Se celebra: 20 de julio Santos
Santos Magdalena Yi Yong-hui y Siete Compañeros Mártires

Los mártires coreanos de 1839, hombres y mujeres que prefirieron la muerte antes que renegar de su fe, nos recuerdan la fuerza inquebrantable de la fe cristiana. Sus vidas, marcadas por la persecución y el sufrimiento, representan un testimonio inspirador de la profunda convicción y el amor incondicional por Cristo. Descubre la historia de estos santos, sus luchas, sus sacrificios y la herencia de devoción que dejaron a la Iglesia.

Datos principales

DatosDetalles
Nombre completoMagdalena Yi Yong-hui, Teresa Yi Mae-im, Marta Kim Song-im, Lucía Kim, Rosa Kim, Ana Kim Chang-gum, María Won Kwi-im, San Juan Bautista Yi Kwang-nyol, y Agustín Yi Kwang-hon (según el texto, también mártir)
Fecha de nacimientoVariada, según el santo: 1809 (Magdalena Yi), 1788 (Teresa Yi), 1787 (Marta Kim), 1818 (Lucía Kim), 1784 (Rosa Kim), 1789 (Ana Kim), 1818 (María Won), 1795 (Juan Bautista Yi).
Fecha de muerte20 de julio de 1839 (Todos)
Lugar de nacimientoVariado, según el santo: Pongchon, Seúl; Pongcheon, Seúl; Pupyong, provincia de Kyonggi; Kangchon, Seúl; Seúl; Seúl; Yongmo Ri, Koyang Kun, provincia de Kyonggi; Kwangju, provincia de Kyonggi.
Lugar de fallecimientoPequeña Puerta del Oeste, Seúl
Día de celebración20 de julio (fecha de su muerte)
ElogiosFueron reconocidos por su firmeza en la fe, su valentía ante la persecución y su testimonio cristiano durante la época de la persecución religiosa en Corea.
AtributosNo se mencionan específicamente atributos relacionados con los santos.
Canonización6 de mayo de 1984 por el papa Juan Pablo II en Seúl.
PatronazgoNo hay información sobre un patronazgo específico para este grupo de santos.
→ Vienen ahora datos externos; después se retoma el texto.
-- ==== Sys2Proof/Syntax.lean ====
section
/-! DEFINITION. The instructions as syntax: one constructor per assigned row of spec/opcode_table.json (151 opcodes, R104), and
one constructor for its 105 ILLEGAL rows, which carries the unassigned opcode byte (R107; log 15). A constructor is
its mnemonic and, where the mnemonic has several formats, its format (R101); its argument is the row's operand. -/

namespace Sys2Proof

/-- The instructions (R104, R107). Operands: `imm` and `zp` are byte 1, `addr` and `ptr` are bytes 1 and 2 as a
little-endian word, `off` is byte 1 read as signed (R103). -/
inductive Instr where
  -- Load, store and transfer (R150 to R161)
  | ldaImm (imm : Byte)
  | ldaZp (zp : Byte)
  | ldaZpx (zp : Byte)
  | ldaAbs (addr : Addr)
  | ldaAbsx (addr : Addr)
  | ldaAbsy (addr : Addr)
  | ldaIndx (zp : Byte)
  | ldaIndy (zp : Byte)
  | ldxImm (imm : Byte)
  | ldxZp (zp : Byte)
  | ldxZpy (zp : Byte)
  | ldxAbs (addr : Addr)
  | ldxAbsy (addr : Addr)
  | ldyImm (imm : Byte)
  | ldyZp (zp : Byte)
  | ldyZpx (zp : Byte)
  | ldyAbs (addr : Addr)
  | ldyAbsx (addr : Addr)
  | staZp (zp : Byte)
  | staZpx (zp : Byte)
  | staAbs (addr : Addr)
  | staAbsx (addr : Addr)
  | staAbsy (addr : Addr)
  | staIndx (zp : Byte)
  | staIndy (zp : Byte)
  | stxZp (zp : Byte)
  | stxZpy (zp : Byte)
  | stxAbs (addr : Addr)
  | styZp (zp : Byte)
  | styZpx (zp : Byte)
  | styAbs (addr : Addr)
  | tax
  | tay
  | txa
  | tya
  | tsx
  | txs
  -- Arithmetic (R171, R172)
  | adcImm (imm : Byte)
  | adcZp (zp : Byte)
  | adcZpx (zp : Byte)
  | adcAbs (addr : Addr)
  | adcAbsx (addr : Addr)
  | adcAbsy (addr : Addr)
  | adcIndx (zp : Byte)
  | adcIndy (zp : Byte)
  | sbcImm (imm : Byte)
  | sbcZp (zp : Byte)
  | sbcZpx (zp : Byte)
  | sbcAbs (addr : Addr)
  | sbcAbsx (addr : Addr)
  | sbcAbsy (addr : Addr)
  | sbcIndx (zp : Byte)
  | sbcIndy (zp : Byte)
  -- Logical (R180 to R183)
  | oraImm (imm : Byte)
  | oraZp (zp : Byte)
  | oraZpx (zp : Byte)
  | oraAbs (addr : Addr)
  | oraAbsx (addr : Addr)
  | oraAbsy (addr : Addr)
  | oraIndx (zp : Byte)
  | oraIndy (zp : Byte)
  | andImm (imm : Byte)
  | andZp (zp : Byte)
  | andZpx (zp : Byte)
  | andAbs (addr : Addr)
  | andAbsx (addr : Addr)
  | andAbsy (addr : Addr)
  | andIndx (zp : Byte)
  | andIndy (zp : Byte)
  | eorImm (imm : Byte)
  | eorZp (zp : Byte)
  | eorZpx (zp : Byte)
  | eorAbs (addr : Addr)
  | eorAbsx (addr : Addr)
  | eorAbsy (addr : Addr)
  | eorIndx (zp : Byte)
  | eorIndy (zp : Byte)
  | bitZp (zp : Byte)
  | bitAbs (addr : Addr)
  -- Shift and rotate (R191 to R194)
  | aslAcc
  | aslZp (zp : Byte)
  | aslZpx (zp : Byte)
  | aslAbs (addr : Addr)
  | aslAbsx (addr : Addr)
  | lsrAcc
  | lsrZp (zp : Byte)
  | lsrZpx (zp : Byte)
  | lsrAbs (addr : Addr)
  | lsrAbsx (addr : Addr)
  | rolAcc
  | rolZp (zp : Byte)
  | rolZpx (zp : Byte)
  | rolAbs (addr : Addr)
  | rolAbsx (addr : Addr)
  | rorAcc
  | rorZp (zp : Byte)
  | rorZpx (zp : Byte)
  | rorAbs (addr : Addr)
  | rorAbsx (addr : Addr)
  -- Compare (R201 to R203)
  | cmpImm (imm : Byte)
  | cmpZp (zp : Byte)
  | cmpZpx (zp : Byte)
  | cmpAbs (addr : Addr)
  | cmpAbsx (addr : Addr)
  | cmpAbsy (addr : Addr)
  | cmpIndx (zp : Byte)
  | cmpIndy (zp : Byte)
  | cpxImm (imm : Byte)
  | cpxZp (zp : Byte)
  | cpxAbs (addr : Addr)
  | cpyImm (imm : Byte)
  | cpyZp (zp : Byte)
  | cpyAbs (addr : Addr)
  -- Stack and subroutine (R210 to R215)
  | pha
  | pla
  | php
  | plp
  | jsr (addr : Addr)
  | rts
  -- Branch and jump (R221 to R230)
  | bpl (off : Byte)
  | bmi (off : Byte)
  | bvc (off : Byte)
  | bvs (off : Byte)
  | bcc (off : Byte)
  | bcs (off : Byte)
  | bne (off : Byte)
  | beq (off : Byte)
  | jmpAbs (addr : Addr)
  | jmpInd (ptr : Addr)
  -- Flag set and clear, increment and decrement (R240 to R255)
  | clc
  | sec
  | cli
  | sei
  | clv
  | cld
  | sed
  | incZp (zp : Byte)
  | incZpx (zp : Byte)
  | incAbs (addr : Addr)
  | incAbsx (addr : Addr)
  | decZp (zp : Byte)
  | decZpx (zp : Byte)
  | decAbs (addr : Addr)
  | decAbsx (addr : Addr)
  | inx
  | iny
  | dex
  | dey
  -- System (R260 to R262)
  | brk
  | rti
  | nop
  -- Unassigned opcodes (R263)
  | illegal (op : Byte)
deriving DecidableEq, Repr

end Sys2Proof
end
Nacimiento y primeros años

Los datos presentados describen las vidas individuales de estos santos, destacando su variada procedencia social y personal. Magdalena Yi Yong-hui, por ejemplo, fue hija de otra mártir, y desde temprana edad demostró su vocación a seguir a Cristo. Teresa Yi Mae-im y Marta Kim Song-im, por su parte, tuvieron trayectorias particulares marcadas por experiencias de conversión en diferentes momentos de sus vidas. Lucía Kim, Rosa Kim, Ana Kim Chang-gum, María Won Kwi-im y San Juan Bautista Yi Kwang-nyol, con sus respectivas historias familiares, ofrecen un cuadro diverso de las circunstancias en las que vivieron y desarrollaron su profunda fe.

Vocación y conversión

La mayoría de los santos se convirtieron al cristianismo a través de la influencia de otros cristianos, mostrando la importancia de la comunidad en la vida religiosa. En ocasiones, como en el caso de Magdalena, la decisión de mantenerse fiel a Cristo significó separarse de la familia y afrontar persecuciones para seguir su fe. Su profunda convicción y el deseo de servir a Dios, más allá de las adversidades, caracterizaron el proceso de conversión. Estas vivencias personales fueron un elemento clave para su posterior martirio.

Vida religiosa y obra

Los detalles presentados enfatizan la práctica cristiana de estos santos, incluyendo su formación religiosa, la defensa de su fe y su compromiso con la comunidad cristiana. Magdalena Yi Yong-hui, junto a su hermana, decidieron guardar virginidad para servir mejor a Dios. Otros, como Rosa Kim, fueron ejemplos de devoción y catequesis. El testimonio de estos mártires resalta la importancia de la oración y el servicio a los demás. En muchos casos, la formación cristiana fue un proceso que duró toda su vida y que fue modelado por la relación con la comunidad cristiana.

Milagros y hechos extraordinarios

El texto no menciona milagros atribuidos a estos santos.

Muerte y canonización

El 20 de julio de 1839, ocho cristianos, entre ellos Magdalena Yi Yong-hui y sus siete compañeros, fueron decapitados en la Pequeña Puerta del Oeste de Seúl, por su convicción inquebrantable en Cristo. Juan Pablo II los canonizó el 6 de mayo de 1984, reconociendo su martirio como un testimonio de fe y amor a Dios. Este evento representó un hito importante para la Iglesia Católica en Corea, y especialmente para quienes fueron inspirados por sus vidas.

Elogios y culto posterior

El culto a estos santos ha crecido, ya que su martirio es un poderoso símbolo de la fe inquebrantable frente a la persecución. Su legado continúa inspirando a los cristianos en Corea del Sur y en todo el mundo, a mantenerse firmes en su fe, aun cuando se les imponga el sacrificio. En el texto se alude a la memoria y honor que les otorga la Iglesia.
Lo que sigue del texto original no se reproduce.